Welcome return for routine healthcare
Charities and campaigners have welcomed routine health services have now recommenced. Eye care, breast cancer screening and counselling support groups are among the services resuming as coronavirus restrictions ease.The relaxation is part of the Scottish government's route map out of lockdown in the wake of the pandemic. Other changes scheduled for today will see rules relaxed on outdoor sports coaching. It comes after shielding was paused at the weekend for people considered more vulnerable to Covid-19. The latest changes mean routine eye care services can be provided within community optometry practices and in patients' own homes from Monday. The breast cancer screening programme - which was paused in March - will see anyone not given an appointment because of the lockdown, receive a letter in the coming weeks. Non-NHS drug and alcohol support groups will also be able to provide essential services, following relevant guidance and with physical distancing. For sports coaches, they will now be able to meet with groups of more than four households at a time, although in-door sport facilities will remain closed.

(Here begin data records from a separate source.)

/-- Power-on with no VALID slot leaves the part CLOSED and READY at its defaults; with one it recovers the newest
slot: the prices, maps and settings as the slot holds them, the sale-number counter advanced by 16 for it and for each
slot passed over, and the fresh snapshot's write in flight, the mode still COLD. With the warning input asserted the
mode goes to HOLDUP, the store as it was found (R145, R152 to R154, R175, R176, R186). The model's choices: what
stands before recovery has ended and the counter's place in it, and the warning found at power-on
(notes/assumptions/25.md), the code of a blank in a grade's text (notes/assumptions/49.md), and what a write cut short
and a decay leave in the store (notes/assumptions/23.md). -/
def Obligations.PowerOnRecovers : Prop :=
  ∀ dt pins taken decay s,
    let slots := decaySlots (slotsAfterCut s.journal taken) decay
    (pins.warning = false → newestSlot slots = none → ∃ t, exec (.powerOn dt pins taken decay) s = .next t ∧
      t.now = s.now + dt ∧ t.pins = pins ∧ t.mode.mode = .closed ∧ t.mode.stage = none ∧
      t.mode.clockUnset = true ∧ t.exch.ready = true ∧ t.exch.config = Settings.default ∧ t.exch.mask = 0 ∧
      (∀ a, Memory.read t.exch.mem a = 0) ∧
      t.store = SaleStore.reset ∧ t.prices = PriceTable.reset ∧ t.journal.slots = slots ∧ t.journal.empty = true ∧
      (∀ sd, (t.side sd).state = .idle ∧ (t.side sd).nozzles = pins.nozzles.get sd ∧ (t.disp sd).state = .dark) ∧
      (∀ p, t.motor p = { Motor.reset with lastStop := t.now, restUntil := t.now + seconds 10 })) ∧
    (∀ i seq snap, pins.warning = false → newestSlot slots = some (i, seq, snap) →
      ∃ t w, exec (.powerOn dt pins taken decay) s = .next t ∧ t.now = s.now + dt ∧
      t.pins = pins ∧ t.mode.mode = .cold ∧ t.exch.ready = false ∧ t.exch.config = snap.config ∧
      t.prices.active = snap.active ∧ t.prices.grades = snap.grades ∧
      t.prices.maps = snap.maps ∧ t.prices.staged = snap.staged ∧ t.mode.schedule = snap.schedule ∧
      t.mode.clock = snap.clock ∧ t.mode.clockUnset = true ∧ t.journal.master = snap.master ∧
      t.journal.newest = some i ∧ t.journal.inFlight = some w ∧ w.seq = succ32 seq ∧
      t.store.counter = advance32 (16 * (1 + (passedOver slots 15 i).length)) snap.counter ∧
      (∀ sd, (t.side sd).state = .idle ∧ (t.side sd).sale = none) ∧
      (∀ sd, (t.gate sd).state = if (snap.trips.get sd).isSome then .tripped else .off)) ∧
    (pins.warning = true → ∃ t, exec (.powerOn dt pins taken decay) s = .next t ∧ t.now = s.now + dt ∧ t.pins = pins ∧
      t.mode.mode = .holdup ∧ t.mode.warning = true ∧ t.exch.ready = false ∧ t.journal.slots = slots ∧
      t.journal.inFlight = none ∧ t.journal.phase = .done ∧ (∀ a, Memory.read t.exch.mem a = 0) ∧
      (∀ sd, (t.side sd).state = .idle ∧ (t.side sd).sale = none) ∧
      ∀ p, (t.motor p).state = .stopped ∧ (t.motor p).contactor = false)
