@[simp] theorem State.uplinkInto_frame (s : State) (sd : Side) (i : Fin 2) :
    (s.uplinkInto sd i).now = s.now ∧ (s.uplinkInto sd i).pfe = s.pfe ∧ (s.uplinkInto sd i).sides = s.sides ∧
      (s.uplinkInto sd i).prices = s.prices ∧ (s.uplinkInto sd i).motors = s.motors ∧
      (s.uplinkInto sd i).display = s.display ∧ (s.uplinkInto sd i).store = s.store ∧
      (s.uplinkInto sd i).journal = s.journal ∧ (s.uplinkInto sd i).mode = s.mode ∧
      (s.uplinkInto sd i).exch.config = s.exch.config ∧ (s.uplinkInto sd i).exch.mask = s.exch.mask ∧
      (s.uplinkInto sd i).exch.ready = s.exch.ready ∧ (s.uplinkInto sd i).pins = s.pins ∧
      (s.uplinkInto sd i).pending = s.pending := by
  unfold State.uplinkInto; (try dsimp only [State.bothSides]); (repeat' split) <;> simp

@[simp] theorem State.uplinkFlow_frame (s : State) (sd : Side) :
    (s.uplinkFlow sd).now = s.now ∧ (s.uplinkFlow sd).pfe = s.pfe ∧ (s.uplinkFlow sd).sides = s.sides ∧
      (s.uplinkFlow sd).prices = s.prices ∧ (s.uplinkFlow sd).motors = s.motors ∧
      (s.uplinkFlow sd).display = s.display ∧ (s.uplinkFlow sd).store = s.store ∧
      (s.uplinkFlow sd).journal = s.journal ∧ (s.uplinkFlow sd).mode = s.mode ∧
      (s.uplinkFlow sd).exch.config = s.exch.config ∧ (s.uplinkFlow sd).exch.mask = s.exch.mask ∧
      (s.uplinkFlow sd).exch.ready = s.exch.ready ∧ (s.uplinkFlow sd).pins = s.pins ∧
      (s.uplinkFlow sd).pending = s.pending := by
  unfold State.uplinkFlow; (try dsimp only [State.bothSides]); (repeat' split) <;> simp

@[simp] theorem State.address_frame (s : State) (sd : Side) (i : ModuleId) :
    (s.address sd i).now = s.now ∧ (s.address sd i).pfe = s.pfe ∧ (s.address sd i).sides = s.sides ∧
      (s.address sd i).prices = s.prices ∧ (s.address sd i).motors = s.motors ∧
      (s.address sd i).display = s.display ∧ (s.address sd i).store = s.store ∧
      (s.address sd i).journal = s.journal ∧ (s.address sd i).mode = s.mode ∧
      (s.address sd i).exch.mem = s.exch.mem ∧ (s.address sd i).exch.config = s.exch.config ∧
      (s.address sd i).exch.mask = s.exch.mask ∧ (s.address sd i).exch.ready = s.exch.ready ∧
      (s.address sd i).pins = s.pins ∧ (s.address sd i).pending = s.pending := by
  unfold State.address; (try dsimp only [State.bothSides]); (repeat' split) <;> simp

@[simp] theorem State.pollFrom_frame (s : State) (sd : Side) (l : List ModuleId) :
    (s.pollFrom sd l).now = s.now ∧ (s.pollFrom sd l).pfe = s.pfe ∧ (s.pollFrom sd l).sides = s.sides ∧
      (s.pollFrom sd l).prices = s.prices ∧ (s.pollFrom sd l).motors = s.motors ∧
      (s.pollFrom sd l).display = s.display ∧ (s.pollFrom sd l).store = s.store ∧
      (s.pollFrom sd l).journal = s.journal ∧ (s.pollFrom sd l).mode = s.mode ∧
      (s.pollFrom sd l).exch.mem = s.exch.mem ∧ (s.pollFrom sd l).exch.config = s.exch.config ∧
      (s.pollFrom sd l).exch.mask = s.exch.mask ∧ (s.pollFrom sd l).exch.ready = s.exch.ready ∧
      (s.pollFrom sd l).pins = s.pins ∧ (s.pollFrom sd l).pending = s.pending := by
  induction l generalizing s with
  | nil => simp [State.pollFrom]
  | cons _ _ ih => unfold State.pollFrom; (repeat' split) <;> simp [ih]
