-- ==== Sys2Proof/Tests/Slice0.lean ====
section
/-!
SUPPORT. Tests: the checks of WellFormed refuse an ill-formed term each, a few commands give what the spec's text and
worked tables say, and each statement's hypotheses are met by a concrete state.
-/
namespace Sys2Proof.Tests

open Sys2Proof.Machine

/-! ### Small states -/

/-- A part that is READY and OPEN, otherwise as at reset. -/
def opened : State :=
  { State.reset with
    mode := { ModeCtl.reset with mode := .openMode }
    exch := { Exchange.reset with ready := true } }

/-- The same part in another mode and stage, its stage timers run out. -/
def inMode (m : Mode) (st : Option Stage) : State :=
  { opened with mode := { ModeCtl.reset with
      mode := m, stage := st, wakeT := some 0, graceT := some 0, spacingT := some 0, spacingNext := some .high } }

/-- A captured sale of 1 l at 1 a litre, slow from 50 cl. -/
def sale : Sale where
  record :=
    { number := 7, side := .a, origin := .attendant, hostRef := 5, limitKind := .volume, amount := 100
      nozzle := some 0, grade := some 0, target := some 100, price := some 1000, rounding := .nearest
      volume := 0, money := 0, fines := [], blend := none, startClock := ⟨0, 0⟩, endClock := none, reason := none
      test := false, readerLost := false, saturated := false, clamped := false, overrun := none, excess := none
      slot := none }
  mask := 1#6
  cap := some ⟨0, 0, 1000, 50, 20, 100, 50, false⟩

/-- The captured items of the sale. -/
def cap : Captured := ⟨0, 0, 1000, 50, 20, 100, 50, false⟩

/-- Side A in a state with the sale, its timers run out. -/
def selling (st : SideState) : State :=
  opened.setSide .a { SideCtl.reset with
    state := st, sale := some sale, nozzles := #v[true, false, false, false], authT := some 0, noflowT := some 0
    suspendT := some 0, settleT := some 0, staggerT := some 0, slowClose := some 0 }

/-- Side A in AUTHORIZED with a sale that has not captured, and no nozzle lifted. -/
def authorized : State :=
  opened.setSide .a { SideCtl.reset with
    state := .authorized, sale := some { sale with cap := none }, authT := some 0 }

/-- Meter 1 one quarter-step short of a cycle, phase B about to fall with A low, or to rise again. -/
def turning (acc : Int) (back : Nat) (att : Option Attachment) : State :=
  let s := selling .flowing
  let s := { s with pins := { s.pins with phaseB := PerMeter.set s.pins.phaseB ⟨.a, .low⟩ true } }
  s.setChan ⟨.a, .low⟩ { Channel.reset with
    posB := true, acc := acc, back := back, attached := att, window := List.replicate 14 1000, stamp := some 0
    edgeB := none }

/-- Motor LOW in a state, its timers run out, used by side A. -/
def pumping (st : MotorState) (used : Bool) : State :=
  opened.setMotor .low { Motor.reset with
    state := st, users := ⟨used, false, false⟩, contactor := st.turning, restUntil := 0, pressureT := some 0
    lossT := some 0, rundownT := some 0, failHoldT := some 0 }

/-- Side A's display in a state, with the supply on. -/
def showing (d : DispSide) : State :=
  { opened with display := { Display.reset with side := ⟨d, DispSide.reset⟩, supply := true, darkT := some 0 } }

/-- A LIT display. -/
def lit : DispSide := { DispSide.reset with state := .lit }

/-- Side A's gate in a state with its domain powered, the card module ACTIVE, addressed, and its timers run out. -/
def reading (g : GateState) : State :=
  opened.setGate .a { GateCtl.reset with
    state := g, power := true, receiver := .hunting, startT := some 0, offT := some 0
    card := { Module.awaiting true with status := some .active }
    addressing := some { mod := .card, sent := partFrame 1 ⟨.poll, false, false, false, false⟩ [], isDownlink := false
                         deadline := 0 } }

/-- A HELLO from a module: tag 0x1234, version 1. -/
def hello : Frame := partFrame 0 ⟨.hello, false, false, false, false⟩ [0x12#8, 0x34#8, 0x01#8]

/-- A snapshot of the part as it stands at reset. -/
def snap : Snapshot := State.reset.collect

/-- A write in flight to slot 0 with sequence number 1. -/
def writing (s : State) : State :=
  { s with journal := { s.journal with inFlight := some ⟨0, 1, snap, false⟩, empty := false, periodicT := some 0 } }

/-- Meter 1. -/
def m1 : Meter := ⟨.a, .low⟩

/-- A grade folio of six LOW grades, no nozzle mapped. -/
def plainGrades (comp margin : Nat) : GradesReq :=
  ⟨Vector.replicate 6 ⟨comp, margin, Vector.replicate 4 0x41#8⟩, Both.same (Vector.replicate 4 0)⟩

/-- A staging of one price for every grade. -/
def staging (price cond second : Nat) : StagingReq := ⟨Vector.replicate 6 price, 5, cond, 6, second⟩

/-- The part with its clock set to Monday 0:00:00. -/
def clocked (s : State) : State := { s with mode := { s.mode with clockUnset := false } }

/-- The part with every factor set and the metrology switch closed. -/
def sealed (s : State) : State :=
  { s with journal := { s.journal with switchClosed := true, master := PerMeter.same (some 1600) } }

North east organisation hits out at gym ban
A north-east charity boss has challenged the Scottish Government to publish scientific evidence showing gyms and indoor sport centres need to remain closed after the latest blow for the dormant industry. Furious chairman of Sport Aberdeen, Tony Dawson, has hit out at the “glaring disconnect between the need for people to maintain good levels of physical and mental health at this time” and government “determination to prevent them from accessing the gyms and leisure facilities”. He has warned around half of all public gyms, swimming pools and indoor sports courts are at risk of going to the wall by the end of the year. Last week, the first minister advised it could be September 14 before those facilities are allowed to reopen. Nicola Sturgeon said opening sooner could risk the planned return of Scotland’s schools next week, but promised rules would be reviewed in three weeks time. It is understood Sport Aberdeen, the council’s arms-length trust running the city’s leisure facilities, had heard the Scottish Government was to announce help for the industry on Friday. When nothing came of that, Dawson said: “I can only surmise that the Scottish Government either does not care about the physical and mental wellbeing of the people of Scotland, or does not know what it is doing. The steps taken across the gym and leisure industry to ensure that indoor facilities are safe, clean and ready to welcome people back are robust and well documented, and gyms have been safely operating across Europe for several weeks.” Pubs and restaurants were allowed to reopen last month and already the first minster – seeing a worrying rise in the number of coronavirus cases – has been forced to urge the country’s young people to rethink how regularly they are going to restaurants.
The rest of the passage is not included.